WHAT YOU ARE ASKED TO DO:
Report the count of lines with "lean" in the data below, and no other words.
:: SUPPLIED ENTRIES
-- ==== Sys2Proof/Machine/Dispatch.lean ====
section
/-! DEFINITION. One arm per command. -/

namespace Sys2Proof.Machine

def exec (i : Instr) (s : State) : Host.Outcome State Fault Refusal :=
  match i with
  | .configure sdaPin sclPin speed => Sys2Proof.Machine.execConfigure sdaPin sclPin speed s
  | .start => Sys2Proof.Machine.execStart s
  | .stop => Sys2Proof.Machine.execStop s
  | .writeByte b => Sys2Proof.Machine.execWriteByte b s
  | .readByte => Sys2Proof.Machine.execReadByte s
  | .sendAck => Sys2Proof.Machine.execSendAck s
  | .sendNack => Sys2Proof.Machine.execSendNack s
  | .checkAck => Sys2Proof.Machine.execCheckAck s
  | .getSdaPin => Sys2Proof.Machine.execGetSdaPin s
  | .getSclPin => Sys2Proof.Machine.execGetSclPin s

end Sys2Proof.Machine
end

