-- ==== Sys2Proof/Machine/BusView.lean ====
section
/-! DEFINITION. What a device on the bus sees, derived from the values `LINE` takes (20_memory.md R49), and the pairs
the block requests and drives, read from its events (R40). -/

namespace Sys2Proof.Machine

/-- What the bus carries: a START or STOP condition, or one transferred data bit (20_memory.md R49). -/
inductive BusEvent where
  | start
  | stop
  | bit (b : Bit)
deriving DecidableEq, Repr

/-- Where a reader of the bus stands: the last value, whether the present high phase was entered from SCL = 0, and
whether it has held a START or a STOP. -/
structure BusScan where
  last : Lines
  fromLow : Bool
  condition : Bool
deriving DecidableEq, Repr

/-- A reader that has seen only one value of `LINE`. -/
def BusScan.init (v : Lines) : BusScan := ⟨v, false, false⟩

/-- One further value of `LINE` (20_memory.md R49): what it completes on the bus. -/
def scanEvents (sc : BusScan) (v : Lines) : List BusEvent :=
  match sc.last.scl, v.scl with
  | true, true => if sc.last.sda = v.sda then [] else if v.sda then [.stop] else [.start]
  | true, false => if sc.fromLow && !sc.condition then [.bit sc.last.sda] else []
  | false, true => []
  | false, false => []

/-- One further value of `LINE`: where the reader then stands. -/
def scanNext (sc : BusScan) (v : Lines) : BusScan :=
  match sc.last.scl, v.scl with
  | true, true => ⟨v, sc.fromLow, sc.condition || sc.last.sda != v.sda⟩
  | true, false => ⟨v, false, false⟩
  | false, true => ⟨v, true, false⟩
  | false, false => ⟨v, false, false⟩

/-- The bus view of further values. -/
def scanBus (sc : BusScan) : List Lines → List BusEvent
  | [] => []
  | v :: vs => scanEvents sc v ++ scanBus (scanNext sc v) vs

/-- The bus view of a sequence of values of `LINE` (20_memory.md R49). -/
def busView : List Lines → List BusEvent
  | [] => []
  | v :: vs => scanBus (BusScan.init v) vs

/-- The values of `LINE` from state `s` to a later state `t`, at the pins selected in `t`. -/
def linesBetween (s t : State) : List Lines :=
  (s.lowPins s.env.heldLow :: t.bus.drop s.bus.length).map (levelsOf t.gpioSda t.gpioScl)

/-- What a device on the pins selected in `t` sees from state `s` to a later state `t`. -/
def deviceView (s t : State) : List BusEvent := busView (linesBetween s t)

/-- The pair of a `set_lines` call, from its `REC` event. -/
def Event.requested : Event → Option Lines
  | .recorded l => some l
  | _ => none

/-- The pair of a `LinesWrite`, from its `DRV` event. -/
def Event.driven : Event → Option Lines
  | .drv l => some l
  | _ => none

/-- The bit of a `PinRead(SDA)`, from its `RSDA` event. -/
def Event.sampled : Event → Option Bit
  | .rsda v => some v
  | _ => none

/-- The events from state `s` to a later state `t`. -/
def eventsBetween (s t : State) : List Event := t.hist.drop s.hist.length

/-- The `set_lines` calls made from `s` to `t`, in order. -/
def callsBetween (s t : State) : List Lines := (eventsBetween s t).filterMap Event.requested

/-- The pairs driven from `s` to `t`, in order. -/
def drivenBetween (s t : State) : List Lines := (eventsBetween s t).filterMap Event.driven

/-- The SDA bits sampled from `s` to `t`, in order. -/
def samplesBetween (s t : State) : List Bit := (eventsBetween s t).filterMap Event.sampled

end Sys2Proof.Machine
end

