-- ==== Sys2Proof/Machine/Assembly.lean ====
section
/-! DEFINITION. The textual form of a command (30_encoding.md R55): the mnemonic, then its operands separated by commas,
numbers in decimal or in hexadecimal with the prefix `0x`. Text is a list of characters. Blanks around a part and a
comment after `;` are dropped (log 16). -/

namespace Sys2Proof.Machine

/-- The mnemonic of a command as 30_encoding.md R55 spells it. -/
def mnemonicText (c : Command) : List Char :=
  match c with
  | .configure => ['C', 'O', 'N', 'F', 'I', 'G', 'U', 'R', 'E']
  | .start => ['S', 'T', 'A', 'R', 'T']
  | .stop => ['S', 'T', 'O', 'P']
  | .writeByte => ['W', 'R', 'I', 'T', 'E', '_', 'B', 'Y', 'T', 'E']
  | .readByte => ['R', 'E', 'A', 'D', '_', 'B', 'Y', 'T', 'E']
  | .sendAck => ['S', 'E', 'N', 'D', '_', 'A', 'C', 'K']
  | .sendNack => ['S', 'E', 'N', 'D', '_', 'N', 'A', 'C', 'K']
  | .checkAck => ['C', 'H', 'E', 'C', 'K', '_', 'A', 'C', 'K']
  | .getSdaPin => ['G', 'E', 'T', '_', 'S', 'D', 'A', '_', 'P', 'I', 'N']
  | .getSclPin => ['G', 'E', 'T', '_', 'S', 'C', 'L', '_', 'P', 'I', 'N']

/-- The ten commands. -/
def allCommands : List Command :=
  [.configure, .start, .stop, .writeByte, .readByte, .sendAck, .sendNack, .checkAck, .getSdaPin, .getSclPin]

/-! ## Writing -/

/-- A decimal digit. -/
def digitChar (d : Nat) : Char := Char.ofNat (48 + d)

/-- The decimal digits of `n`, at most `fuel` of them, before `acc`. -/
def decimalDigits : Nat → Nat → List Char → List Char
  | 0, _, acc => acc
  | fuel + 1, n, acc =>
    if n < 10 then digitChar n :: acc else decimalDigits fuel (n / 10) (digitChar (n % 10) :: acc)

/-- A number below 2^32 in decimal: it has at most ten digits. -/
def decimalText (n : Nat) : List Char := decimalDigits 10 n []

/-- The line of a command. -/
def renderLine (i : Instr) : List Char :=
  match i with
  | .configure sdaPin sclPin speed =>
    mnemonicText .configure ++ ' ' :: decimalText sdaPin.toNat ++ ',' :: ' ' :: decimalText sclPin.toNat
      ++ ',' :: ' ' :: decimalText speed.toNat
  | .writeByte b => mnemonicText .writeByte ++ ' ' :: decimalText b.toNat
  | .start => mnemonicText .start
  | .stop => mnemonicText .stop
  | .readByte => mnemonicText .readByte
  | .sendAck => mnemonicText .sendAck
  | .sendNack => mnemonicText .sendNack
  | .checkAck => mnemonicText .checkAck
  | .getSdaPin => mnemonicText .getSdaPin
  | .getSclPin => mnemonicText .getSclPin

/-! ## Reading -/

/-- The value of a digit, decimal or hexadecimal. -/
def digitValue (c : Char) : Option Nat :=
  if 48 ≤ c.toNat ∧ c.toNat ≤ 57 then some (c.toNat - 48)
  else if 97 ≤ c.toNat ∧ c.toNat ≤ 102 then some (c.toNat - 87)
  else if 65 ≤ c.toNat ∧ c.toNat ≤ 70 then some (c.toNat - 55)
  else none

/-- The number that further digits of a base make of `acc`. -/
def readDigits (base : Nat) : List Char → Nat → Option Nat
  | [], acc => some acc
  | c :: cs, acc =>
    match digitValue c with
    | some d => if d < base then readDigits base cs (acc * base + d) else none
    | none => none

/-- A number, with `0x` before it in hexadecimal. -/
def readNumber (cs : List Char) : Option Nat :=
  match cs with
  | [] => none
  | c :: rest =>
    if c = '0' ∧ rest.head? = some 'x' ∧ 1 < rest.length then readDigits 16 (rest.drop 1) 0
    else readDigits 10 (c :: rest) 0

/-- An operand that fits its field (30_encoding.md R53). -/
def readOperand (w : Nat) (cs : List Char) : Option (BitVec w) :=
  match readNumber cs with
  | some n => if n < 2 ^ w then some (BitVec.ofNat w n) else none
  | none => none

/-- The parts of a text between separators. -/
def splitAtChar (sep : Char) : List Char → List (List Char)
  | [] => [[]]
  | c :: cs =>
    if c = sep then [] :: splitAtChar sep cs
    else
      match splitAtChar sep cs with
      | [] => [[c]]
      | part :: parts => (c :: part) :: parts

/-- A text without the blanks at its two ends. -/
def trimBlanks (cs : List Char) : List Char :=
  ((cs.dropWhile (· == ' ')).reverse.dropWhile (· == ' ')).reverse

/-- The operands of a line. -/
def readOperandTexts (cs : List Char) : List (List Char) :=
  if trimBlanks cs = [] then [] else (splitAtChar ',' cs).map trimBlanks

/-- A command from its name and the texts of its operands. -/
def instrOfTexts (c : Command) (ops : List (List Char)) : Option Instr :=
  match c, ops with
  | .configure, [a, b, d] =>
    match readOperand Config.pinIdWidth a, readOperand Config.pinIdWidth b, readOperand Config.speedWidth d with
    | some sda, some scl, some speed => some (.configure sda scl speed)
    | _, _, _ => none
  | .writeByte, [a] => (readOperand Config.bitsPerByte a).map Instr.writeByte
  | .start, [] => some .start
  | .stop, [] => some .stop
  | .readByte, [] => some .readByte
  | .sendAck, [] => some .sendAck
  | .sendNack, [] => some .sendNack
  | .checkAck, [] => some .checkAck
  | .getSdaPin, [] => some .getSdaPin
  | .getSclPin, [] => some .getSclPin
  | _, _ => none

/-- One line of a program (30_encoding.md R55). -/
def parseLine (line : List Char) : Option Instr :=
  let body := trimBlanks (line.takeWhile (· != ';'))
  let name := body.takeWhile (· != ' ')
  match allCommands.find? (fun c => mnemonicText c == name) with
  | some c => instrOfTexts c (readOperandTexts (body.dropWhile (· != ' ')))
  | none => none

/-- A program: a list of lines, executed by the host in order (30_encoding.md R55); the words the host sends. -/
def assemble : List (List Char) → Option (List CommandWord)
  | [] => some []
  | line :: lines =>
    match parseLine line, assemble lines with
    | some i, some ws => some (encode i :: ws)
    | _, _ => none

end Sys2Proof.Machine
end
::::
YOUR SOLUTION:
3